A garden hose can fill a swimming pool in 7 days, and a larger hose can fill the pool in 4 days. How long will it take to fill the pool if both hoses are used?

Answer 1

`2 (6)/(11)\; \rm days\;`

2 days 13 hours 5 minutes 27 seconds

Explanation:

First hose:

• If the first hose can fill the pool in 7 days, then it can fill 1/7 of the pool in 1 day.

Second hose:

• If the second hose can fill the pool in 4 days, then it can fill 1/4 of the pool in 1 day.

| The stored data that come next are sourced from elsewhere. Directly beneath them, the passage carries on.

-- ==== Sys2Proof/Machine/Assembler.lean ====
section
/-! DEFINITION. Assembly and disassembly of block requests (30_encoding.md R70, R71, R72). -/

namespace Sys2Proof.Machine

/-- An operand value for a register byte or an 8-bit port (R70: "bytes"). -/
def byteOperand (v : Int) : Host.Outcome Byte Fault Refusal :=
  if 0 ≤ v ∧ v ≤ 255 then .next (BitVec.ofInt 8 v) else .refused .operandRange

/-- An operand value for TENS or ONES (R70: "t and o in 0..15"). -/
def nibbleOperand (v : Int) : Host.Outcome Nibble Fault Refusal :=
  if 0 ≤ v ∧ v ≤ 15 then .next (BitVec.ofInt 4 v) else .refused .operandRange

/-- An operand value for year (R70: "year in 0..65535"). -/
def yearOperand (v : Int) : Host.Outcome Half Fault Refusal :=
  if 0 ≤ v ∧ v ≤ 65535 then .next (BitVec.ofInt 16 v) else .refused .operandRange

/-- The operand values of a list of register bytes. -/
def byteOperands : List Int → Host.Outcome (List Byte) Fault Refusal
  | [] => .next []
  | v :: vs => andThen (byteOperand v) fun b => andThen (byteOperands vs) fun bs => .next (b :: bs)

/-- `BCD.ENC v` (R70: "v in -32768..32767"). -/
def assembleBcdEnc : List Int → Host.Outcome Instr Fault Refusal
  | [v] => if vInPort v then .next (.bcdEnc v) else .refused .operandRange
  | _ => .refused .operandCount

/-- `BCD.DEC t, o`. -/
def assembleBcdDec : List Int → Host.Outcome Instr Fault Refusal
  | [t, o] => andThen (nibbleOperand t) fun t' => andThen (nibbleOperand o) fun o' => .next (.bcdDec t' o')
  | _ => .refused .operandCount

/-- `DT.DEC p0, p1, p2, p3, p4, p5, p6`. -/
def assembleDtDec (vs : List Int) : Host.Outcome Instr Fault Refusal :=
  andThen (byteOperands vs) fun bs =>
    match bs with
    | [p0, p1, p2, p3, p4, p5, p6] => .next (.dtDec ⟨p0, p1, p2, p3, p4, p5, p6⟩)
    | _ => .refused .operandCount

/-- `DT.ENC sec, min, hour, wday, day, month, year`. -/
def assembleDtEnc : List Int → Host.Outcome Instr Fault Refusal
  | [s, mi, h, w, d, mo, y] =>
    andThen (byteOperands [s, mi, h, w, d, mo]) fun bs => andThen (yearOperand y) fun y' =>
      match bs with
      | [s', mi', h', w', d', mo'] => .next (.dtEnc ⟨s', mi', h', w', d', mo', y'⟩)
      | _ => .refused .operandCount
  | _ => .refused .operandCount

/-- `FLD.GET b, m`. -/
def assembleFldGet (vs : List Int) : Host.Outcome Instr Fault Refusal :=
  andThen (byteOperands vs) fun bs =>
    match bs with
    | [b, m] => .next (.fldGet b m)
    | _ => .refused .operandCount

/-- `FLD.SET b, m, v`. -/
def assembleFldSet (vs : List Int) : Host.Outcome Instr Fault Refusal :=
  andThen (byteOperands vs) fun bs =>
    match bs with
    | [b, m, v] => .next (.fldSet b m v)
    | _ => .refused .operandCount

/-- R71: `BCD.DECB p` = `BCD.DEC p[7:4], p[3:0]`, the frame `02 p`. -/
def assembleBcdDecb (vs : List Int) : Host.Outcome Instr Fault Refusal :=
  andThen (byteOperands vs) fun bs =>
    match bs with
    | [p] => .next (.bcdDec (tensOf p) (onesOf p))
    | _ => .refused .operandCount

/-- R71: `FLD.CLR b, m` = `FLD.SET b, m, 0`. -/
def assembleFldClr (vs : List Int) : Host.Outcome Instr Fault Refusal :=
  andThen (byteOperands vs) fun bs =>
    match bs with
    | [b, m] => .next (.fldSet b m 0)
    | _ => .refused .operandCount

/-- R71: `FLD.FILL b, m` = `FLD.SET b, m, (m >> ctz(m))`, defined only for a contiguous m. -/
def assembleFldFill (vs : List Int) : Host.Outcome Instr Fault Refusal :=
  andThen (byteOperands vs) fun bs =>
    match bs with
    | [b, m] => if contiguous m then .next (.fldSet b m (m >>> ctz m)) else .refused .illegalPseudo
    | _ => .refused .operandCount

/-- R70, R71: the one request a line's mnemonic and operand values stand for. -/
def assemble (m : Mnemonic) (vs : List Int) : Host.Outcome Instr Fault Refusal :=
  match m with
  | .bcdEnc => assembleBcdEnc vs
  | .bcdDec => assembleBcdDec vs
  | .dtDec => assembleDtDec vs
  | .dtEnc => assembleDtEnc vs
  | .fldGet => assembleFldGet vs
  | .fldSet => assembleFldSet vs
  | .bcdDecb => assembleBcdDecb vs
  | .fldClr => assembleFldClr vs
  | .fldFill => assembleFldFill vs

/-- The spelling of each mnemonic (R65, R71). -/
def Mnemonic.text : Mnemonic → String
  | .bcdEnc => "BCD.ENC"
  | .bcdDec => "BCD.DEC"
  | .dtDec => "DT.DEC"
  | .dtEnc => "DT.ENC"
  | .fldGet => "FLD.GET"
  | .fldSet => "FLD.SET"
  | .bcdDecb => "BCD.DECB"
  | .fldClr => "FLD.CLR"
  | .fldFill => "FLD.FILL"

/-- Every mnemonic. -/
def Mnemonic.all : List Mnemonic :=
  [.bcdEnc, .bcdDec, .dtDec, .dtEnc, .fldGet, .fldSet, .bcdDecb, .fldClr, .fldFill]

/-- The mnemonic a word spells. -/
def mnemonicOfText (w : String) : Option Mnemonic := Mnemonic.all.find? fun m => m.text == w

/-- One digit of a printed number. -/
def digitChar (n : Nat) : Char :=
  (['0', '1', '2', '3', '4', '5', '6', '7', '8', '9', 'A', 'B', 'C', 'D', 'E', 'F'][n]?).getD '0'

/-- A byte as two hexadecimal digits. -/
def hexByte (b : Byte) : List Char := [digitChar (bits b 7 4), digitChar (bits b 3 0)]

/-- R72: "`0x`-prefixed two-digit hexadecimal". -/
def hexText (b : Byte) : List Char := ['0', 'x'] ++ hexByte b

/-- R72: "year as four digits". -/
def yearText (y : Half) : List Char := ['0', 'x'] ++ hexByte (highByte y) ++ hexByte (lowByte y)

/-- The decimal digits of a number of at most `fuel` digits. -/
def decimalDigits : Nat → Nat → List Char
  | 0, _ => []
  | fuel + 1, n => if n < 10 then [digitChar n] else decimalDigits fuel (n / 10) ++ [digitChar (n % 10)]

/-- R72: "V as signed decimal"; V has at most five digits. -/
def signedText (v : Int) : List Char :=
  if v < 0 then '-' :: decimalDigits 5 v.natAbs else decimalDigits 5 v.natAbs

/-- The mnemonic of an instruction's own row. -/
def Instr.mnemonic : Instr → Mnemonic
  | .bcdEnc _ => .bcdEnc
  | .bcdDec _ _ => .bcdDec
  | .dtDec _ => .dtDec
  | .dtEnc _ => .dtEnc
  | .fldGet _ _ => .fldGet
  | .fldSet _ _ _ => .fldSet

/-- The operands of an instruction as R72 prints them, in frame order. -/
def operandTexts : Instr → List (List Char)
  | .bcdEnc v => [signedText v]
  | .bcdDec t o => [hexText (t.setWidth 8), hexText (o.setWidth 8)]
  | .dtDec p => p.bytes.map hexText
  | .dtEnc t => [t.second, t.minute, t.hour, t.weekday, t.day, t.month].map hexText ++ [yearText t.year]
  | .fldGet b m => [hexText b, hexText m]
  | .fldSet b m v => [hexText b, hexText m, hexText v]

/-- Operands separated by commas (R70). -/
def joinOperands : List (List Char) → List Char
  | [] => []
  | [w] => w
  | w :: ws => w ++ [',', ' '] ++ joinOperands ws

/-- R72: an instruction's line. -/
def instrText (i : Instr) : String :=
  String.ofList ((Instr.mnemonic i).text.toList ++ [' '] ++ joinOperands (operandTexts i))

/-- R72: "An illegal OP prints as `.byte 0xNN`". -/
def illegalText (op : Byte) : String := String.ofList (".byte ".toList ++ hexText op)

/-- R72: the line of the first frame of a byte string; none for a truncated frame. -/
def disassemble (bs : List Byte) : Option String :=
  match decode bs with
  | .request i _ => some (instrText i)
  | .illegal op _ => some (illegalText op)
  | .truncated => none

end Sys2Proof.Machine
end

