-- ==== Sys2Proof/Safety.lean ====
section
/-! DEFINITION. What the claims call a legal value, a legal machine, a launched and a finished run, and the responses
that a run gives (10_state.md R26, 20_memory.md R52, 70_reset_and_hazards.md R244, R245). -/

namespace Sys2Proof.Machine

/-- 10_state.md R26: every field of a CalendarTime is in its legal range. -/
def calendarInRange (epoch : EpochBase) (t : CalendarTime) : Bool :=
  decide (t.second.toNat ≤ 59) && decide (t.minute.toNat ≤ 59) && decide (t.hour.toNat ≤ 23) &&
  decide (1 ≤ t.weekday.toNat) && decide (t.weekday.toNat ≤ 7) &&
  decide (1 ≤ t.day.toNat) && decide (t.day.toNat ≤ 31) &&
  decide (1 ≤ t.month.toNat) && decide (t.month.toNat ≤ 12) &&
  decide (epoch.val ≤ t.year.toNat) && decide (t.year.toNat ≤ epoch.val + 99)

/-- 41_datetime.md R141: the bits DT.ENC writes 0: P[0][7], P[1][7], P[2][7], P[2][6], P[3][7:3], P[4][7:6], P[5][7]
and P[5][6:5]. -/
def unusedBitsClear (p : PackedDate) : Bool :=
  bits p.seconds 7 7 == 0 && bits p.minutes 7 7 == 0 && bits p.hours 7 7 == 0 && bits p.hours 6 6 == 0 &&
  bits p.weekday 7 3 == 0 && bits p.date 7 6 == 0 && bits p.monthCentury 7 7 == 0 && bits p.monthCentury 6 5 == 0

/-- 60_exceptions.md R202, R203: the INFO bytes each error code comes with. -/
def errorLegal (e : CodecError) : Bool :=
  match e.code with
  | .E_RANGE => e.info == 0xFF || decide (e.info.toNat ≤ 6)
  | .E_DIGIT => decide (e.info.toNat ≤ 6) && e.info != 3
  | .E_FIELD => decide (e.info.toNat ≤ 5)
  | .E_MODE12 => e.info == 2
  | .E_MASK => e.info == 0xFF
  | .E_OP => opcodeOf e.info == none

/-- A response the block can have given: a calendar in range (41_datetime.md R133), register bytes with the unused bits
clear (R141), or a legal error (60_exceptions.md R202). -/
def responseLegal (epoch : EpochBase) (r : Response) : Bool :=
  match r with
  | .ok (.byte _) => true
  | .ok (.value _) => true
  | .ok (.calendar t) => calendarInRange epoch t
  | .ok (.registers p) => unusedBitsClear p
  | .error e => errorLegal e

/-- What a host name may be bound to. -/
def valueLegal (epoch : EpochBase) (v : HostValue) : Bool :=
  match v with
  | .response r => responseLegal epoch r
  | .bytes _ => true
  | .int _ => true

/-- The machine holds only legal responses, and its names are in canonical form. -/
def State.legal (s : State) : Bool :=
  decide (Names.wf s.names) && s.response.all (responseLegal s.epochBase) &&
    s.names.all fun p => valueLegal s.epochBase p.2

/-- 20_memory.md R52, 70_reset_and_hazards.md R244(2): the host and the block take turns: either no byte is at the request
port, and a waiting host has its response; or one complete frame is there, and the host waits for its response. -/
def State.inTurn (s : State) : Prop :=
  (s.request = [] ∧ ∀ x, s.phase = .awaiting x → ∃ r, s.response = some r) ∨
    ∃ i x, Instr.WellFormed i ∧ s.request = encode i ∧ s.phase = .awaiting x ∧ s.response = none

/-- 70_reset_and_hazards.md R245: a host program's run has ended: it executed `stop` or finished its last line, with
every request it issued answered. Its end image is that of the latest access (DESIGN CHOICE, notes/assumptions/26). -/
def State.finished (s : State) : Prop :=
  s.request = [] ∧ (s.phase = .stopped ∨ s.phase = .running ∧ s.program.length ≤ s.line)

/-- The response port of an outcome. -/
def responseOf (o : Host.Outcome State Fault Refusal) : Option Response :=
  match o with
  | .next t => t.response
  | .fault _ => none
  | .refused _ => none

/-- What the response port carries after each of the next n steps, in order. -/
def responsesGiven : Nat → State → List (Option Response)
  | 0, _ => []
  | n + 1, s =>
    match step s with
    | .next t => t.response :: responsesGiven n t
    | .fault _ => []
    | .refused _ => []

/-- The host is at this line of its program and nothing is in flight. -/
def State.atLine (a : HostLine) (s : State) : Prop :=
  s.request = [] ∧ s.phase = .running ∧ s.program[s.line]? = some a

/-- 20_memory.md R44: the byte that a transfer of `bs` at address `a` carries for the register at `b`, if it has one. -/
def carriedTo (a : Nat) (bs : List Byte) (b : Nat) : Option Byte := if a ≤ b then bs[b - a]? else none

/-- 30_encoding.md R72: a number as `0x` and so many hexadecimal digits; that they are capitals is the model's choice
(notes/assumptions/10). -/
def hexOf (digits n : Nat) : String :=
  "0x" ++ String.ofList ((List.range digits).reverse.map fun k => "0123456789ABCDEF".toList.getD (n / 16 ^ k % 16) '?')

/-- Two register bytes agree on the bits of a mask. -/
def agreeOn (m a b : Byte) : Prop := a &&& m = b &&& m

/-- Two date blocks agree on every bit that DT.DEC reads (41_datetime.md R132). -/
def agreeOnUsedBits (p q : PackedDate) : Prop :=
  agreeOn 0x7F p.seconds q.seconds ∧ agreeOn 0x7F p.minutes q.minutes ∧ agreeOn 0x7F p.hours q.hours ∧
  agreeOn 0x07 p.weekday q.weekday ∧ agreeOn 0x3F p.date q.date ∧ agreeOn 0x1F p.monthCentury q.monthCentury ∧
  p.year = q.year

/-- A date block with every unused bit, the mode bit and the century bit cleared (41_datetime.md R141, R144). -/
def clearUnusedBits (p : PackedDate) : PackedDate :=
  ⟨p.seconds &&& 0x7F, p.minutes &&& 0x7F, p.hours &&& 0x3F, p.weekday &&& 0x07, p.date &&& 0x3F,
    p.monthCentury &&& 0x1F, p.year⟩

/-- The mask of w bits from bit l up: (2^w - 1) << l (42_field.md R162). -/
def runMask (w l : Nat) : Byte := BitVec.ofNat 8 ((2 ^ w - 1) <<< l)

end Sys2Proof.Machine
end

When both hoses are being used to fill the pool, their rates are additive:

`\implies (1)/(7)+(1)/(4)=(4)/(28)+(7)/(28)=(11)/(28)`

Therefore, both hoses can fill 11/28 of the pool in 1 day.

To calculate how long it will take to fill the pool, divide 1 day by the combined rate:

`\implies 1 / (11)/(28)=1 * (28)/(11)= (28)/(11)=2 (6)/(11)\; \rm days\;`

Therefore it takes 2 ⁶/₁₁ days to fill the pool if both hoses are used.

To find the time it takes in days, hours, minutes and seconds:

• 6/11 days as hours is:
  
  `\implies (6)/(11) * 24=13(1)/(11)\; \rm hours`

• 1/11 hours as minutes is:
  
  `\implies (1)/(11) * 60=5(5)/(11)\; \rm minutes`

• 5/11 minutes as seconds is:
  
  `\implies (5)/(11) * 60=27.27\; \rm seconds`

Therefore, it takes:

• 2 days 13 hours 5 minutes 27 seconds to fill the pool if both hoses are used (to the nearest second).